2 „Состояние обоих родителей ужасно. Дора выбегает с криком или врывается в комнату, где лежит Левушка; кричит, бросается на него, зовет его, говорит бессмысленные слова, а в комнате не топили три дня, и окно настеж открыто. Дора очень похудела, молока почти нет, кашляет. Лева на нее страдает, усаживает ее возле себя, а сам точно полоумный. Ушел сегодня гулять, яркое солнце, голубое небо, мухи огромные жужжат на окнах, где стоят гиацинты. На солнце пятнадцать градусов тепла и что-то весеннее, пчелы гудят тут под лестницей, где их поставили на зиму. Напомнило ему и весну, когда они вернулись из-за границы, и Левушку, как бы он теперь гулял на солнышке, — прибежал домой, бросился на постель, где сидела и кормила Дора; она мне бросила на руки Павлика и сама кинулась с воплями на Леву, и начали они оба, обнявшись, рыдать — ужас! Потом опять ничего, пьем чай, говорим. И вдруг Лева вспомнит, как играл в прятки или мячик с Левушкой и Акулей, и опять плачет. Всё приговаривает: «обидно, обидно, кончена жизнь, нет опоры, нет цели». Не могу себе представить, какой будет исход их горю. Утешать я совсем не умею, хотя всякий момент моей жизни направлен на эту цель. Дора беспрестанно льнет ко мне, то обнимет меня, то сядет на пол и голову мне положит на колена, то рассказывает мне долго про Левушку и его слова, игры, крики, болезни. К маленькому она довольно равнодушна и говорит, что кормит его и будет его любить только потому, что Левушка ей это велел, и все повторяет его слова: «Мама, возьми братика, корми братика»”, Павлик — Павел Львович Толстой (р. 20 июля 1900 г.), сын Л. Л. Толстого.

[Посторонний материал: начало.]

@[simp] theorem inc_id (L : Lane) (f : Fld) : (L.inc f).id = L.id := rfl
@[simp] theorem inc_mem (L : Lane) (f : Fld) : (L.inc f).mem = L.mem := rfl
@[simp] theorem inc_upsets (L : Lane) (f : Fld) : (L.inc f).upsets = L.upsets := rfl
@[simp] theorem inc_cache (L : Lane) (f : Fld) : (L.inc f).cache = L.cache := rfl
@[simp] theorem inc_time (L : Lane) (f : Fld) : (L.inc f).time = L.time := rfl
@[simp] theorem inc_mtime (L : Lane) (f : Fld) : (L.inc f).mtime = L.mtime := rfl
@[simp] theorem inc_mtimecmp0 (L : Lane) (f : Fld) : (L.inc f).mtimecmp0 = L.mtimecmp0 := rfl
@[simp] theorem inc_mtimecmp1 (L : Lane) (f : Fld) : (L.inc f).mtimecmp1 = L.mtimecmp1 := rfl
@[simp] theorem inc_free (L : Lane) (f : Fld) : (L.inc f).free = L.free := rfl
@[simp] theorem inc_pwr (L : Lane) (f : Fld) : (L.inc f).pwr = L.pwr := rfl
@[simp] theorem inc_core0 (L : Lane) (f : Fld) : (L.inc f).core0 = L.core0 := rfl
@[simp] theorem inc_core1 (L : Lane) (f : Fld) : (L.inc f).core1 = L.core1 := rfl
@[simp] theorem inc_plic (L : Lane) (f : Fld) : (L.inc f).plic = L.plic := rfl
@[simp] theorem inc_posted (L : Lane) (f : Fld) : (L.inc f).posted = L.posted := rfl
@[simp] theorem inc_aosRet (L : Lane) (f : Fld) : (L.inc f).aosRet = L.aosRet := rfl
@[simp] theorem inc_lsm (L : Lane) (f : Fld) : (L.inc f).lsm = L.lsm := rfl
@[simp] theorem inc_tls (L : Lane) (f : Fld) : (L.inc f).tls = L.tls := rfl
@[simp] theorem inc_ring (L : Lane) (f : Fld) : (L.inc f).ring = L.ring := rfl
@[simp] theorem inc_clv (L : Lane) (f : Fld) : (L.inc f).clv = L.clv := rfl
@[simp] theorem inc_evr (L : Lane) (f : Fld) : (L.inc f).evr = L.evr := rfl
@[simp] theorem inc_otp (L : Lane) (f : Fld) : (L.inc f).otp = L.otp := rfl
@[simp] theorem inc_lcs (L : Lane) (f : Fld) : (L.inc f).lcs = L.lcs := rfl
@[simp] theorem inc_ppr (L : Lane) (f : Fld) : (L.inc f).ppr = L.ppr := rfl
@[simp] theorem inc_dsp (L : Lane) (f : Fld) : (L.inc f).dsp = L.dsp := rfl
@[simp] theorem inc_lpe (L : Lane) (f : Fld) : (L.inc f).lpe = L.lpe := rfl
@[simp] theorem inc_out (L : Lane) (f : Fld) : (L.inc f).out = L.out := rfl
@[simp] theorem inc_adc (L : Lane) (f : Fld) : (L.inc f).adc = L.adc := rfl
@[simp] theorem inc_me (L : Lane) (f : Fld) : (L.inc f).me = L.me := rfl
@[simp] theorem inc_nte (L : Lane) (f : Fld) : (L.inc f).nte = L.nte := rfl
@[simp] theorem inc_cgw (L : Lane) (f : Fld) : (L.inc f).cgw = L.cgw := rfl
@[simp] theorem inc_bsc (L : Lane) (f : Fld) : (L.inc f).bsc = L.bsc := rfl

@[simp] theorem incMod_id (L : Lane) (f : Fld) : (L.incMod f).id = L.id := rfl
@[simp] theorem incMod_mem (L : Lane) (f : Fld) : (L.incMod f).mem = L.mem := rfl
@[simp] theorem incMod_upsets (L : Lane) (f : Fld) : (L.incMod f).upsets = L.upsets := rfl
@[simp] theorem incMod_cache (L : Lane) (f : Fld) : (L.incMod f).cache = L.cache := rfl
@[simp] theorem incMod_time (L : Lane) (f : Fld) : (L.incMod f).time = L.time := rfl
@[simp] theorem incMod_mtime (L : Lane) (f : Fld) : (L.incMod f).mtime = L.mtime := rfl
@[simp] theorem incMod_mtimecmp0 (L : Lane) (f : Fld) : (L.incMod f).mtimecmp0 = L.mtimecmp0 := rfl
@[simp] theorem incMod_mtimecmp1 (L : Lane) (f : Fld) : (L.incMod f).mtimecmp1 = L.mtimecmp1 := rfl
@[simp] theorem incMod_free (L : Lane) (f : Fld) : (L.incMod f).free = L.free := rfl
@[simp] theorem incMod_pwr (L : Lane) (f : Fld) : (L.incMod f).pwr = L.pwr := rfl
@[simp] theorem incMod_core0 (L : Lane) (f : Fld) : (L.incMod f).core0 = L.core0 := rfl
@[simp] theorem incMod_core1 (L : Lane) (f : Fld) : (L.incMod f).core1 = L.core1 := rfl
@[simp] theorem incMod_plic (L : Lane) (f : Fld) : (L.incMod f).plic = L.plic := rfl
@[simp] theorem incMod_posted (L : Lane) (f : Fld) : (L.incMod f).posted = L.posted := rfl
@[simp] theorem incMod_aosRet (L : Lane) (f : Fld) : (L.incMod f).aosRet = L.aosRet := rfl
@[simp] theorem incMod_lsm (L : Lane) (f : Fld) : (L.incMod f).lsm = L.lsm := rfl
@[simp] theorem incMod_tls (L : Lane) (f : Fld) : (L.incMod f).tls = L.tls := rfl
@[simp] theorem incMod_ring (L : Lane) (f : Fld) : (L.incMod f).ring = L.ring := rfl
@[simp] theorem incMod_clv (L : Lane) (f : Fld) : (L.incMod f).clv = L.clv := rfl
@[simp] theorem incMod_evr (L : Lane) (f : Fld) : (L.incMod f).evr = L.evr := rfl
@[simp] theorem incMod_otp (L : Lane) (f : Fld) : (L.incMod f).otp = L.otp := rfl
@[simp] theorem incMod_lcs (L : Lane) (f : Fld) : (L.incMod f).lcs = L.lcs := rfl
@[simp] theorem incMod_ppr (L : Lane) (f : Fld) : (L.incMod f).ppr = L.ppr := rfl
@[simp] theorem incMod_dsp (L : Lane) (f : Fld) : (L.incMod f).dsp = L.dsp := rfl
@[simp] theorem incMod_lpe (L : Lane) (f : Fld) : (L.incMod f).lpe = L.lpe := rfl
@[simp] theorem incMod_out (L : Lane) (f : Fld) : (L.incMod f).out = L.out := rfl
@[simp] theorem incMod_adc (L : Lane) (f : Fld) : (L.incMod f).adc = L.adc := rfl
@[simp] theorem incMod_me (L : Lane) (f : Fld) : (L.incMod f).me = L.me := rfl
@[simp] theorem incMod_nte (L : Lane) (f : Fld) : (L.incMod f).nte = L.nte := rfl
@[simp] theorem incMod_cgw (L : Lane) (f : Fld) : (L.incMod f).cgw = L.cgw := rfl
@[simp] theorem incMod_bsc (L : Lane) (f : Fld) : (L.incMod f).bsc = L.bsc := rfl

@[simp] theorem laneSetBit_id (L : Lane) (f : Fld) (i : Nat) (v : Bool) : (L.setBit f i v).id = L.id := rfl
@[simp] theorem laneSetBit_mem (L : Lane) (f : Fld) (i : Nat) (v : Bool) : (L.setBit f i v).mem = L.mem := rfl
@[simp] theorem laneSetBit_upsets (L : Lane) (f : Fld) (i : Nat) (v : Bool) : (L.setBit f i v).upsets = L.upsets := rfl
@[simp] theorem laneSetBit_cache (L : Lane) (f : Fld) (i : Nat) (v : Bool) : (L.setBit f i v).cache = L.cache := rfl
@[simp] theorem laneSetBit_time (L : Lane) (f : Fld) (i : Nat) (v : Bool) : (L.setBit f i v).time = L.time := rfl
@[simp] theorem laneSetBit_mtime (L : Lane) (f : Fld) (i : Nat) (v : Bool) : (L.setBit f i v).mtime = L.mtime := rfl
@[simp] theorem laneSetBit_mtimecmp0 (L : Lane) (f : Fld) (i : Nat) (v : Bool) : (L.setBit f i v).mtimecmp0 = L.mtimecmp0 := rfl
@[simp] theorem laneSetBit_mtimecmp1 (L : Lane) (f : Fld) (i : Nat) (v : Bool) : (L.setBit f i v).mtimecmp1 = L.mtimecmp1 := rfl
@[simp] theorem laneSetBit_free (L : Lane) (f : Fld) (i : Nat) (v : Bool) : (L.setBit f i v).free = L.free := rfl
@[simp] theorem laneSetBit_pwr (L : Lane) (f : Fld) (i : Nat) (v : Bool) : (L.setBit f i v).pwr = L.pwr := rfl
@[simp] theorem laneSetBit_core0 (L : Lane) (f : Fld) (i : Nat) (v : Bool) : (L.setBit f i v).core0 = L.core0 := rfl
@[simp] theorem laneSetBit_core1 (L : Lane) (f : Fld) (i : Nat) (v : Bool) : (L.setBit f i v).core1 = L.core1 := rfl
@[simp] theorem laneSetBit_plic (L : Lane) (f : Fld) (i : Nat) (v : Bool) : (L.setBit f i v).plic = L.plic := rfl
@[simp] theorem laneSetBit_posted (L : Lane) (f : Fld) (i : Nat) (v : Bool) : (L.setBit f i v).posted = L.posted := rfl
@[simp] theorem laneSetBit_aosRet (L : Lane) (f : Fld) (i : Nat) (v : Bool) : (L.setBit f i v).aosRet = L.aosRet := rfl
@[simp] theorem laneSetBit_lsm (L : Lane) (f : Fld) (i : Nat) (v : Bool) : (L.setBit f i v).lsm = L.lsm := rfl
@[simp] theorem laneSetBit_tls (L : Lane) (f : Fld) (i : Nat) (v : Bool) : (L.setBit f i v).tls = L.tls := rfl
@[simp] theorem laneSetBit_ring (L : Lane) (f : Fld) (i : Nat) (v : Bool) : (L.setBit f i v).ring = L.ring := rfl
@[simp] theorem laneSetBit_clv (L : Lane) (f : Fld) (i : Nat) (v : Bool) : (L.setBit f i v).clv = L.clv := rfl
@[simp] theorem laneSetBit_evr (L : Lane) (f : Fld) (i : Nat) (v : Bool) : (L.setBit f i v).evr = L.evr := rfl
@[simp] theorem laneSetBit_otp (L : Lane) (f : Fld) (i : Nat) (v : Bool) : (L.setBit f i v).otp = L.otp := rfl
@[simp] theorem laneSetBit_lcs (L : Lane) (f : Fld) (i : Nat) (v : Bool) : (L.setBit f i v).lcs = L.lcs := rfl
@[simp] theorem laneSetBit_ppr (L : Lane) (f : Fld) (i : Nat) (v : Bool) : (L.setBit f i v).ppr = L.ppr := rfl
@[simp] theorem laneSetBit_dsp (L : Lane) (f : Fld) (i : Nat) (v : Bool) : (L.setBit f i v).dsp = L.dsp := rfl
@[simp] theorem laneSetBit_lpe (L : Lane) (f : Fld) (i : Nat) (v : Bool) : (L.setBit f i v).lpe = L.lpe := rfl
@[simp] theorem laneSetBit_out (L : Lane) (f : Fld) (i : Nat) (v : Bool) : (L.setBit f i v).out = L.out := rfl
@[simp] theorem laneSetBit_adc (L : Lane) (f : Fld) (i : Nat) (v : Bool) : (L.setBit f i v).adc = L.adc := rfl
@[simp] theorem laneSetBit_me (L : Lane) (f : Fld) (i : Nat) (v : Bool) : (L.setBit f i v).me = L.me := rfl
@[simp] theorem laneSetBit_nte (L : Lane) (f : Fld) (i : Nat) (v : Bool) : (L.setBit f i v).nte = L.nte := rfl
@[simp] theorem laneSetBit_cgw (L : Lane) (f : Fld) (i : Nat) (v : Bool) : (L.setBit f i v).cgw = L.cgw := rfl
@[simp] theorem laneSetBit_bsc (L : Lane) (f : Fld) (i : Nat) (v : Bool) : (L.setBit f i v).bsc = L.bsc := rfl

3 Фамилия доктора редакцией не установлена.

«Пишу тебе разбитый всячески, чтобы сказать тебе, как мне тяжело. Да, конечно, если жить еще, то это будет урок помнить то, о чем я не только забыл, но о чем не хотел думать и чего не хотел признавать. Вестерлунд сейчас уехал, и мы одни с солнцем, светящим в окна, и полной остановкой физической жизни. Поднимется ли она и как и для чего, не знаю. Спасибо за твое доброе участие и выражение любви к нам. Не хочу даже говорить о том, что теперь не осталось ничего, чтò мешало нам быть близкими. Не оно мешало, а моя гордость и недоброта [...] Вознаграждение в виде очищения души, может быть, придет, но зачем нужны жертвы, невинные жертвы для этого, и почему нельзя иначе очищаться? Это просто несчастие, грубое, безобразное, потому что его не должно было быть, и помириться с ним всё-таки невозможно. Л[евушка] умер от того, что мы его простудили, мой разум иначе не представляет себе этого, и потому мне это особенно тяжело. Я не могу думать, что ему надо было умереть, — тогда я бы не горевал. Не было бы горя на свете, т. е. не происходило бы того, чего не должно происходить, если бы правильно жили и поступали. Но вот это-то, видно, невозможно». — доктор Эрнст Вестерлунд, отец Доры Федоровны Толстой, 27 декабря приехавший в Ясную поляну на похороны внука. Похороны состоялись 28 декабря.